**INSTRUCTIONS TO FOLLOW:** Among the lines below, take the one holding "Nat.zero_add] at hdm", the one holding "have hne : (2", and all lines between them. Set them down exactly.

**ENTRIES SHOWN:**

>>

-- ==== Sys2Proof/Laws/Binary64.lean ====
section
/-! SUPPORT. The default Num is a model of R13: its literals and PI are the nearest values, and every operation rounds the exact
real result by one rounding, which leaves a representable number as it is. -/

namespace Sys2Proof.Machine

/-! ### The order of magnitudes -/

/-- The next magnitude has more units. -/
theorem unitsOf_lt_succ (m : Nat) : unitsOf binary64 m < unitsOf binary64 (m + 1) := by
  show (if m / 2 ^ 52 = 0 then m % 2 ^ 52 else (2 ^ 52 + m % 2 ^ 52) * 2 ^ (m / 2 ^ 52 - 1)) <
    (if (m + 1) / 2 ^ 52 = 0 then (m + 1) % 2 ^ 52 else (2 ^ 52 + (m + 1) % 2 ^ 52) * 2 ^ ((m + 1) / 2 ^ 52 - 1))
  obtain ⟨hd, hm⟩ | ⟨hd, hm, hm'⟩ : ((m + 1) / 2 ^ 52 = m / 2 ^ 52 ∧ (m + 1) % 2 ^ 52 = m % 2 ^ 52 + 1) ∨
      ((m + 1) / 2 ^ 52 = m / 2 ^ 52 + 1 ∧ (m + 1) % 2 ^ 52 = 0 ∧ m % 2 ^ 52 = 2 ^ 52 - 1) := by omega
  · rw [hd, hm]
    split
    · exact Nat.lt_succ_self _
    · exact Nat.mul_lt_mul_of_pos_right (by omega) (Nat.pow_pos (by decide))
  · rw [hd, hm, hm', if_neg (Nat.succ_ne_zero _)]
    split
    · rename_i h0; rw [h0]; decide
    · rename_i h0
      obtain ⟨e, he⟩ := Nat.exists_eq_succ_of_ne_zero h0
      have hp : 0 < 2 ^ e := Nat.pow_pos (by decide)
      rw [he, Nat.succ_sub_one, Nat.add_sub_cancel, Nat.pow_succ]
      omega

theorem unitsOf_strictMono : StrictMono (unitsOf binary64) := strictMono_nat_of_lt_succ unitsOf_lt_succ

/-! ### Rounding -/

/-- Only the ratio that is rounded matters. -/
theorem roundUnits_scale (c n d : Nat) (hc : 0 < c) : roundUnits binary64 (c * n) (c * d) = roundUnits binary64 n d := by
  simp only [roundUnits, Nat.mul_div_mul_left _ _ hc, Nat.mul_assoc, Nat.mul_mod_mul_left]
  have h1 : ∀ a b : Nat, (c * a < 2 * (c * b)) = (a < 2 * b) := fun a b => by
    rw [Nat.mul_left_comm 2 c b, Nat.mul_lt_mul_left hc]
  have h2 : ∀ a b : Nat, (2 * (c * a) == c * b) = (2 * a == b) := fun a b => by
    rw [Nat.mul_left_comm 2 c a, Bool.eq_iff_iff, beq_iff_eq, beq_iff_eq, Nat.mul_right_inj (Nat.pos_iff_ne_zero.1 hc)]
  simp only [h1, h2]

/-- A magnitude of the format rounds to itself. -/
theorem roundUnits_unitsOf (m : Nat) (hm : m < infPattern binary64) : roundUnits binary64 (unitsOf binary64 m) 1 = m := by
  have hf : m % 2 ^ 52 < 2 ^ 52 := Nat.mod_lt _ (by decide)
  have hdm := Nat.div_add_mod m (2 ^ 52)
  obtain ⟨e, k, hu, hlog, hem⟩ : ∃ e k, unitsOf binary64 m = k * 2 ^ e ∧ Nat.log2 (k * 2 ^ e) - 52 = e ∧ e * 2 ^ 52 + k = m := by
    show ∃ e k, (if m / 2 ^ 52 = 0 then m % 2 ^ 52 else (2 ^ 52 + m % 2 ^ 52) * 2 ^ (m / 2 ^ 52 - 1)) = _ ∧ _
    split
    · rename_i h0
      refine ⟨0, m % 2 ^ 52, by simp, ?_, ?_⟩
      · rw [Nat.pow_zero, Nat.mul_one]
        by_cases hz : m % 2 ^ 52 = 0
        · rw [hz, Nat.log2_zero]
        · have := (Nat.log2_lt hz).2 hf; omega
      · rw [h0, Nat.mul_zero, Nat.zero_add] at hdm
        rw [Nat.zero_mul, Nat.zero_add, hdm]
    · rename_i h0
      refine ⟨m / 2 ^ 52 - 1, 2 ^ 52 + m % 2 ^ 52, rfl, ?_, by omega⟩
      have hlow : 2 ^ (52 + (m / 2 ^ 52 - 1)) ≤ (2 ^ 52 + m % 2 ^ 52) * 2 ^ (m / 2 ^ 52 - 1) := by
        rw [Nat.pow_add]; exact Nat.mul_le_mul_right _ (by omega)
      have hhigh : (2 ^ 52 + m % 2 ^ 52) * 2 ^ (m / 2 ^ 52 - 1) < 2 ^ (53 + (m / 2 ^ 52 - 1)) := by
        rw [Nat.pow_add]; exact Nat.mul_lt_mul_of_pos_right (by omega) (Nat.pow_pos (by decide))
      have hne : (2 ^ 52 + m % 2 ^ 52) * 2 ^ (m / 2 ^ 52 - 1) ≠ 0 :=
        Nat.pos_iff_ne_zero.1 (Nat.lt_of_lt_of_le (Nat.pow_pos (by decide)) hlow)
      have h1 := (Nat.le_log2 hne).2 hlow
      have h2 := (Nat.log2_lt hne).2 hhigh
      omega
  have hp : 0 < 2 ^ e := Nat.pow_pos (by decide)
  rw [hu, roundUnits, Nat.div_one, Nat.one_mul, show binary64.fracBits = 52 from rfl, hlog, Nat.mul_div_cancel _ hp,
    Nat.mul_mod_left]
  have hz : (0 == 2 ^ e) = false := by rw [beq_eq_false_iff_ne]; omega
  simp only [Nat.mul_zero, Nat.not_lt_zero, decide_false, hz, Bool.false_and, Bool.or_self, Bool.false_eq_true, if_false, hem]
  exact Nat.min_eq_left (Nat.le_of_lt hm)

<<

**WRITTEN ANSWER:**
      · rw [h0, Nat.mul_zero, Nat.zero_add] at hdm
        rw [Nat.zero_mul, Nat.zero_add, hdm]
    · rename_i h0
      refine ⟨m / 2 ^ 52 - 1, 2 ^ 52 + m % 2 ^ 52, rfl, ?_, by omega⟩
      have hlow : 2 ^ (52 + (m / 2 ^ 52 - 1)) ≤ (2 ^ 52 + m % 2 ^ 52) * 2 ^ (m / 2 ^ 52 - 1) := by
        rw [Nat.pow_add]; exact Nat.mul_le_mul_right _ (by omega)
      have hhigh : (2 ^ 52 + m % 2 ^ 52) * 2 ^ (m / 2 ^ 52 - 1) < 2 ^ (53 + (m / 2 ^ 52 - 1)) := by
        rw [Nat.pow_add]; exact Nat.mul_lt_mul_of_pos_right (by omega) (Nat.pow_pos (by decide))
      have hne : (2 ^ 52 + m % 2 ^ 52) * 2 ^ (m / 2 ^ 52 - 1) ≠ 0 :=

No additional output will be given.